(REQUIREMENT):
In the material below, the lines from the one containing "theorem test_word_of_reserved_opcode_refused : cmdWellFormed" through the one containing "theorem test_response_of_reserved_status_refused : rspWellFormed" are to be given again exactly, ends included, and no others.

────

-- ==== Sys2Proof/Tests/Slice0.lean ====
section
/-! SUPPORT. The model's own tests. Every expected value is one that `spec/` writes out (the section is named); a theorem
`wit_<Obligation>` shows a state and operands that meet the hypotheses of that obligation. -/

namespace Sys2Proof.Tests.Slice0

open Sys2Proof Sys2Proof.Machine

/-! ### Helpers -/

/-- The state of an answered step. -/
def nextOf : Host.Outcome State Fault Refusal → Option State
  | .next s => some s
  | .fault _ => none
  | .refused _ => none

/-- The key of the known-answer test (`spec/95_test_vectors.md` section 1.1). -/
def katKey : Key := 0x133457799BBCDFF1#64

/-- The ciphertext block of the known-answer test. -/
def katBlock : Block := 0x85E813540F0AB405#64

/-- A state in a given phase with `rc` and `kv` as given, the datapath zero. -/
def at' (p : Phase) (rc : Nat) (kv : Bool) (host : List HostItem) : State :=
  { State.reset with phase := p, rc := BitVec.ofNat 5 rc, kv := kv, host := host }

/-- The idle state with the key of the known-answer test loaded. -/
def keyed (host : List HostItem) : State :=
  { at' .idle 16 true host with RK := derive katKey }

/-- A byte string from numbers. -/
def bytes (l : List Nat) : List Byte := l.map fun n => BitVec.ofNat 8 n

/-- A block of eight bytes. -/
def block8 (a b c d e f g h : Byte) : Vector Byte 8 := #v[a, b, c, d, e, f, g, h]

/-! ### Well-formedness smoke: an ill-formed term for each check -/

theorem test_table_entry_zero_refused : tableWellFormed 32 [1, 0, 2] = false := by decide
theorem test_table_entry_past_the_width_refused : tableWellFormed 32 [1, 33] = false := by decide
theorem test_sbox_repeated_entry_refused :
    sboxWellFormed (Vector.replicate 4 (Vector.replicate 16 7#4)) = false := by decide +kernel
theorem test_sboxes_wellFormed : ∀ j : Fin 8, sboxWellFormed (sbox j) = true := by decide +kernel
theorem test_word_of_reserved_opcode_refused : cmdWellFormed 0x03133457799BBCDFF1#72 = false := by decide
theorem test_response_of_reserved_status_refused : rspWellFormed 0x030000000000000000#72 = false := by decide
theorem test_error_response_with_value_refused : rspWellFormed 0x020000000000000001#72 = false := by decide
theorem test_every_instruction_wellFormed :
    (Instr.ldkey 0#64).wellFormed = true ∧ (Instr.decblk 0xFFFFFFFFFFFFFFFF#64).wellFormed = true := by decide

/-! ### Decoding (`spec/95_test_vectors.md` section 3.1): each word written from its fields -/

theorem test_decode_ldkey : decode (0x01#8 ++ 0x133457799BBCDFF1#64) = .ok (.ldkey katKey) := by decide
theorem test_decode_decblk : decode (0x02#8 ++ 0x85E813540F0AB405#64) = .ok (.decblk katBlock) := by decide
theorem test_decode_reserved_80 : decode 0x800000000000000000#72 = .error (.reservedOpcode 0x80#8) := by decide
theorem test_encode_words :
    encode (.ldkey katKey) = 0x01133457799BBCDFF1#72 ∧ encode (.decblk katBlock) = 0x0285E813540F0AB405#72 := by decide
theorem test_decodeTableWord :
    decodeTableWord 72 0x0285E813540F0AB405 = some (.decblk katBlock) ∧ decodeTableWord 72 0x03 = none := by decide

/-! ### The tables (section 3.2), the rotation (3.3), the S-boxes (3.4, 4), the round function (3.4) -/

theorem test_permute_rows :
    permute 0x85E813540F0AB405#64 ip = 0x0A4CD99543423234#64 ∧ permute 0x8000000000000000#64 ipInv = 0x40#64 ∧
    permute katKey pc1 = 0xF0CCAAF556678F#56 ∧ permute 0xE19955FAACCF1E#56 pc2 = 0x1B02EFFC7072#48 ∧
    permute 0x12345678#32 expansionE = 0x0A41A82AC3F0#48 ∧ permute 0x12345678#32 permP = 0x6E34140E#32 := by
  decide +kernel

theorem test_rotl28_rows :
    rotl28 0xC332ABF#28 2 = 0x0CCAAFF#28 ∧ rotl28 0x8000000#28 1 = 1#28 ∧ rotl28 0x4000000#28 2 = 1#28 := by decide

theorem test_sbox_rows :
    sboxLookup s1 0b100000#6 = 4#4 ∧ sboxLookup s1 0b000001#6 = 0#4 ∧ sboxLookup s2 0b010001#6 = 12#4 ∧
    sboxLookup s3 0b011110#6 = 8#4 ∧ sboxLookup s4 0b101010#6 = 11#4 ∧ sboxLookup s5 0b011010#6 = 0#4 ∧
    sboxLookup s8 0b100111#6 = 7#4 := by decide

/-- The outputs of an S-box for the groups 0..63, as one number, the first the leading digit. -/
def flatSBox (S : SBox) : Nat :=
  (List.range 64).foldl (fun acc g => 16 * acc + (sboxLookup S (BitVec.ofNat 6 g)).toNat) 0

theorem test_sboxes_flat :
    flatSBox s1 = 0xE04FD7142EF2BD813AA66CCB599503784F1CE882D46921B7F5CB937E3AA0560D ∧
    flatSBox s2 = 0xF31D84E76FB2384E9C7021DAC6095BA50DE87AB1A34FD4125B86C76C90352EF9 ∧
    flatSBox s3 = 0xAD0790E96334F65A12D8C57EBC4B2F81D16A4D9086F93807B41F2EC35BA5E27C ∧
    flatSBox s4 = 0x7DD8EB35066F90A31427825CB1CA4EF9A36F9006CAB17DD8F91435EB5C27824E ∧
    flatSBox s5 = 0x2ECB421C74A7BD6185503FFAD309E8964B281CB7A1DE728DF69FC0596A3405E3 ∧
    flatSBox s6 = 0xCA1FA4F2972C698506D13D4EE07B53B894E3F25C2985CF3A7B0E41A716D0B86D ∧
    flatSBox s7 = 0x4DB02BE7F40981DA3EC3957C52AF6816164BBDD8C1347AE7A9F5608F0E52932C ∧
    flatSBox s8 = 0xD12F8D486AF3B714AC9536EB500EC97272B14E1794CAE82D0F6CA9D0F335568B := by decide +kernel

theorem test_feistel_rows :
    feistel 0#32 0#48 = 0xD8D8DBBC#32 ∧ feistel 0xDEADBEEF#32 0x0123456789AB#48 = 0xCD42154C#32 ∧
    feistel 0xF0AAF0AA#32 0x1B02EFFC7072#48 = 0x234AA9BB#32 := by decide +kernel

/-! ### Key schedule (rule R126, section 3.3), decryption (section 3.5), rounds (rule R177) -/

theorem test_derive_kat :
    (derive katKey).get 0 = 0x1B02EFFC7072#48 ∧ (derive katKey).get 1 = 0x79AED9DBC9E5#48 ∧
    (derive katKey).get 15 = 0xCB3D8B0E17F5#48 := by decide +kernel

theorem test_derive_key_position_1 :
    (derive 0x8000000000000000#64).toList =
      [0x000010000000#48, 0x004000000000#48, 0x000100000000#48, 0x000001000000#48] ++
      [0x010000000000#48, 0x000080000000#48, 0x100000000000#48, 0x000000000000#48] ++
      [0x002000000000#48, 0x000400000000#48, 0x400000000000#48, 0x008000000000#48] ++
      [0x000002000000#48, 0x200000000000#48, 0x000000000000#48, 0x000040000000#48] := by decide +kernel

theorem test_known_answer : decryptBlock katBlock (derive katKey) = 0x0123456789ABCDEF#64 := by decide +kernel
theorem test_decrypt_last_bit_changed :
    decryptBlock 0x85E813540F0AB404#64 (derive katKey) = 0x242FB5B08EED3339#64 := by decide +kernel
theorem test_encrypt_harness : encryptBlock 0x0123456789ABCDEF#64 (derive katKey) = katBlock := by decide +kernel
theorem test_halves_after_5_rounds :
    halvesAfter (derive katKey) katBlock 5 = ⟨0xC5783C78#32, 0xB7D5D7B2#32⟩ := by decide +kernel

────

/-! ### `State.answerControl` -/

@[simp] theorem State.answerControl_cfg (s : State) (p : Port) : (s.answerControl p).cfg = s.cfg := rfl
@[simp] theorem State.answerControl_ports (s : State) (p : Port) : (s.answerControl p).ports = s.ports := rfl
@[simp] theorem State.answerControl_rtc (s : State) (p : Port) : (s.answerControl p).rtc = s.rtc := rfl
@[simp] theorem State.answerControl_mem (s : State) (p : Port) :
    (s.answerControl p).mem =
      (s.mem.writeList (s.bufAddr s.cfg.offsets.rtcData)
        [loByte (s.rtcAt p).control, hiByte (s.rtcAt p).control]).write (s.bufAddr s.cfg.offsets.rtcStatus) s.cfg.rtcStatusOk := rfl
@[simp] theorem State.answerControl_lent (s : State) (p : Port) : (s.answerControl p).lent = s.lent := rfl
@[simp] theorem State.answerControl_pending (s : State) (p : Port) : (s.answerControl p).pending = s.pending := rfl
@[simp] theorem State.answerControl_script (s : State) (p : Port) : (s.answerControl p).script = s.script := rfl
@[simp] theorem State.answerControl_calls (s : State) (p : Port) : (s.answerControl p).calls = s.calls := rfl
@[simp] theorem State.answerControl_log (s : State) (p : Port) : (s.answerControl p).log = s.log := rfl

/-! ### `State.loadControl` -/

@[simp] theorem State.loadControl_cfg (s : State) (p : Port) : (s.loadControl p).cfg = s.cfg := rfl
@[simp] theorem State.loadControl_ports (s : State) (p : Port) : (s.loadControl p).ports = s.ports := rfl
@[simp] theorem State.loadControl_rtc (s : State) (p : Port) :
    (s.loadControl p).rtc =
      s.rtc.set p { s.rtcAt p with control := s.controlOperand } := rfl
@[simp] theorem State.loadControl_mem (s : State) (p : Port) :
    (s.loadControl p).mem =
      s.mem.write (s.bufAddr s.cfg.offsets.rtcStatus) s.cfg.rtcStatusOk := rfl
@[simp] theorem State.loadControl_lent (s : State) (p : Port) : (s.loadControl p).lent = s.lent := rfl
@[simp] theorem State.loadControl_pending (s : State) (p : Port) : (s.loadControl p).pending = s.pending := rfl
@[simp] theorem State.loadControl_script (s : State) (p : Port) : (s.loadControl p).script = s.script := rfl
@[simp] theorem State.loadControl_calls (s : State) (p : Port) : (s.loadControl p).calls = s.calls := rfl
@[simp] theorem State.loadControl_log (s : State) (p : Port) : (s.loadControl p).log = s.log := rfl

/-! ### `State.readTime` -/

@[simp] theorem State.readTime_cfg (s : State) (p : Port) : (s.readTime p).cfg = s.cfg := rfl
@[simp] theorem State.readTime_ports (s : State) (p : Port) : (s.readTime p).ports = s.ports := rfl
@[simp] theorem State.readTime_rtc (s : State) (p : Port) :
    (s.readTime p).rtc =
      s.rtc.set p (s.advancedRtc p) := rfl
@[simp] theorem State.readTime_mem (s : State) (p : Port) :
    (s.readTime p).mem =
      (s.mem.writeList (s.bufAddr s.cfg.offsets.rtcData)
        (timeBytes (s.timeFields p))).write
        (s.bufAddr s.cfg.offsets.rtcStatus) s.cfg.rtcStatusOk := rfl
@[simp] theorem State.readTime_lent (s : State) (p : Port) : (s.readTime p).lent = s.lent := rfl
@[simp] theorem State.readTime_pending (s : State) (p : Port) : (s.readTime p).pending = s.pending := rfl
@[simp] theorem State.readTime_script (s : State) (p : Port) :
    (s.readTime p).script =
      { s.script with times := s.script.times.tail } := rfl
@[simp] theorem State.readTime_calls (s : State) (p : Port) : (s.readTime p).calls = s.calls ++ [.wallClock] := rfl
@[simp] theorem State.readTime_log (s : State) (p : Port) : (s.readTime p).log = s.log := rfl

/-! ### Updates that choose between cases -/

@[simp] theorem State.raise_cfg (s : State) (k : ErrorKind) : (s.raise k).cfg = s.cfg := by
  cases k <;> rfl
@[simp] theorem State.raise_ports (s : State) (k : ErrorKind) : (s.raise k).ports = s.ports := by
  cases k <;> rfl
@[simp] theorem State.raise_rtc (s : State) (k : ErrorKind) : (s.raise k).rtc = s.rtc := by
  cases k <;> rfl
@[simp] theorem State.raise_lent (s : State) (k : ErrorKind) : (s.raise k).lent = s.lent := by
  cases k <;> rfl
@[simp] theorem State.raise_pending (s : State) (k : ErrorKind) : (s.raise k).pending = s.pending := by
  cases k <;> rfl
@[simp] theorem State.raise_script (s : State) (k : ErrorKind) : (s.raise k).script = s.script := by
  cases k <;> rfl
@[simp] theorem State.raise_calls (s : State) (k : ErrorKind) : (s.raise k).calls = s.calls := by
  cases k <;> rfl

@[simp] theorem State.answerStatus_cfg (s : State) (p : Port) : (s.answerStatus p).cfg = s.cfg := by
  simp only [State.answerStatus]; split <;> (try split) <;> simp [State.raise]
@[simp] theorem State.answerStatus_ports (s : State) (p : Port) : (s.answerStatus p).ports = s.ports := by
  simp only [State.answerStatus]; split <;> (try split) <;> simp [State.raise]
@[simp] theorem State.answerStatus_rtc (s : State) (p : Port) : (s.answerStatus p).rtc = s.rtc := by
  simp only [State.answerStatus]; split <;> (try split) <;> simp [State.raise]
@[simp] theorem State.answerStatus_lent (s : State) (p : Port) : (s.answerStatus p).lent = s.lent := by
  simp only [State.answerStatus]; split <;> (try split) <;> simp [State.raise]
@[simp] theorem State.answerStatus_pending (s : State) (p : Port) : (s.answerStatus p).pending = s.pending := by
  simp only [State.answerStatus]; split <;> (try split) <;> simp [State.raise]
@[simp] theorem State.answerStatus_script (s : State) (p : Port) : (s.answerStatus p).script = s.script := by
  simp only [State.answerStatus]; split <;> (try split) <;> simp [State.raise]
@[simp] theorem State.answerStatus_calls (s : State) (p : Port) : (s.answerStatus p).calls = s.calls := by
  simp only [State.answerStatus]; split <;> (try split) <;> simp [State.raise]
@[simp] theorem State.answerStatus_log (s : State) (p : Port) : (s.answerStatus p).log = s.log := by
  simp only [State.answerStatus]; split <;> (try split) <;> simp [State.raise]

────

(WRITTEN ANSWER):
theorem test_word_of_reserved_opcode_refused : cmdWellFormed 0x03133457799BBCDFF1#72 = false := by decide
theorem test_response_of_reserved_status_refused : rspWellFormed 0x030000000000000000#72 = false := by decide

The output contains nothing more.